Department of Pharmacology, Basic Medical School of Wuhan University, Wuhan 430071, China; Research Center of Food and Drug Evaluation, Wuhan University, Wuhan 430071, China.
Department of Pharmacology, Basic Medical School of Wuhan University, Wuhan 430071, China.
Toxicology. 2014 Jul 3;321:53-61. doi: 10.1016/j.tox.2014.03.011. Epub 2014 Apr 6.
Prenatal caffeine ingestion is one of the risk factors for intrauterine growth retardation (IUGR). Adrenal plays a pivotal role, mainly through steroidogenesis, in the regulation of intrauterine homeostasis and in fetal development and maturation. We have shown that prenatal caffeine ingestion can inhibit fetal adrenal corticosterone production, but the underlying mechanism is unknown. This study investigated the effects of prenatal caffeine ingestion on corticosterone and its associated synthesized enzymes (steroidogenic acute regulatory protein, StAR; 3β-hydroxysteroid dehydrogenase, 3β-HSD; cytochrome P450 cholesterol side chain cleavage, P450scc; P450c21; and P450c11) in the fetal adrenal in rats and further explored the underlying mechanism by analyzing the epigenetic modification and expression of the key transcription factor steroidogenic factor-1 (SF-1). The pregnant rats were intragastrically treated with 120 mg/kg.d caffeine from gestational day 11-20. The results showed that the IUGR rate was 51.2% after caffeine treatment. The contents of corticosterone and the mRNA levels of StAR, P450scc, P450c21, and P450c11 were decreased significantly in the fetal adrenal. Furthermore, caffeine reduced both the protein and the mRNA expression of SF-1 in the fetal adrenal. The epigenetic analysis showed that caffeine treatment can significantly enhance the mRNA expression of DNA methyltransferase (Dnmt) 1, Dnmt3a, histone deacetylases (Hdac) 1, and Hdac2. The detection of DNA methylation by bisulfite-sequencing PCR uncovered a notably increased total methylation rate in the SF-1 promoter. The ChIP assay showed decreased acetylation levels of H3K9 and H3K14 in the SF-1 promoter. In conclusion, prenatal caffeine ingestion is able to induce aberrant DNA methylation and histone acetylation of the SF-1 promoter in the rat fetal adrenal. These effects may contribute to the inhibition of the expression of SF-1 and its associated steroidogenic enzymes and the production of corticosterone during fetal development.

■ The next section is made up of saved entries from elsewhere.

-- ==== Sys2Proof/WellFormed.lean ====
section
/-! DEFINITION. Which terms are well-formed: commands, host accesses, inputs, and lines of a host program. -/

namespace Sys2Proof

/-- Every command is well-formed: it has no field, so there is nothing to check (30_encoding.md R81, R86). The operand
values a command does not allow stand in registers and are refused by that command's own rule (R84). -/
def Instr.wf : Instr → Bool
  | .init => true
  | .send => true
  | .poll => true
  | .isBusy => true
  | .dump => true

/-- An access the spec gives a meaning (20_memory.md R56, R58; 30_encoding.md R84): one byte wide, at a defined offset,
a write only to a register the host may write, and to CMD only an opcode of the map. -/
def Access.wf : Access → Bool
  | .read off width => width == 1 && (Reg.atOffset off).isSome
  | .write off width v =>
    width == 1 &&
      match Reg.atOffset off with
      | none => false
      | some .cmd => (decode v).toOption.isSome
      | some r => r.writable

/-- Every event of the environment is allowed (R63); an access must be well-formed. -/
def Input.wf : Input → Bool
  | .access a => a.wf
  | .arrive _ => true
  | .lose _ => true
  | .clock _ => true

/-- A line of a host program (30_encoding.md R100 to R102): writes go to registers the host may write, CMD takes an opcode
of the map, and LOADTX loads at most the twenty bytes of TXDATA. -/
def Line.wf : Line → Bool
  | .wr .cmd v => (decode v).toOption.isSome
  | .wr r _ => r.writable
  | .rd _ => true
  | .init _ _ => true
  | .loadtx bs => decide (bs.length ≤ Config.maxPayload)
  | .send _ _ => true
  | .poll => true
  | .isBusy => true
  | .dump _ => true
  | .rx _ => true
  | .clock _ => true

end Sys2Proof
end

产前咖啡因摄入是宫内生长迟缓(IUGR)的危险因素之一。肾上腺在调节宫内平衡和胎儿发育成熟中起着关键作用,主要通过类固醇生成。我们已经表明,产前咖啡因摄入可以抑制胎儿肾上腺皮质酮的产生,但潜在的机制尚不清楚。本研究探讨了产前咖啡因摄入对大鼠胎儿肾上腺皮质酮及其相关合成酶(类固醇急性调节蛋白,StAR;3β-羟类固醇脱氢酶,3β-HSD;细胞色素 P450 胆固醇侧链裂解酶,P450scc;P450c21;和 P450c11)的影响,并通过分析关键转录因子类固醇生成因子-1(SF-1)的表观遗传修饰和表达,进一步探讨了潜在的机制。从妊娠第 11-20 天,给怀孕的老鼠灌胃 120mg/kg.d 的咖啡因。结果表明,咖啡因处理后 IUGR 率为 51.2%。胎儿肾上腺皮质酮含量和 StAR、P450scc、P450c21 和 P450c11 的 mRNA 水平显著降低。此外,咖啡因降低了胎儿肾上腺中的 SF-1 蛋白和 mRNA 表达。表观遗传分析表明,咖啡因处理可显著增加 DNA 甲基转移酶(Dnmt)1、Dnmt3a、组蛋白去乙酰化酶(Hdac)1 和 Hdac2 的 mRNA 表达。亚硫酸氢盐测序 PCR 检测到 SF-1 启动子的总甲基化率显著增加。ChIP 检测显示 SF-1 启动子上 H3K9 和 H3K14 的乙酰化水平降低。总之,产前咖啡因摄入可导致大鼠胎儿肾上腺 SF-1 启动子异常的 DNA 甲基化和组蛋白乙酰化。这些影响可能导致 SF-1 及其相关的类固醇生成酶的表达受到抑制,并导致胎儿发育过程中皮质酮的产生减少。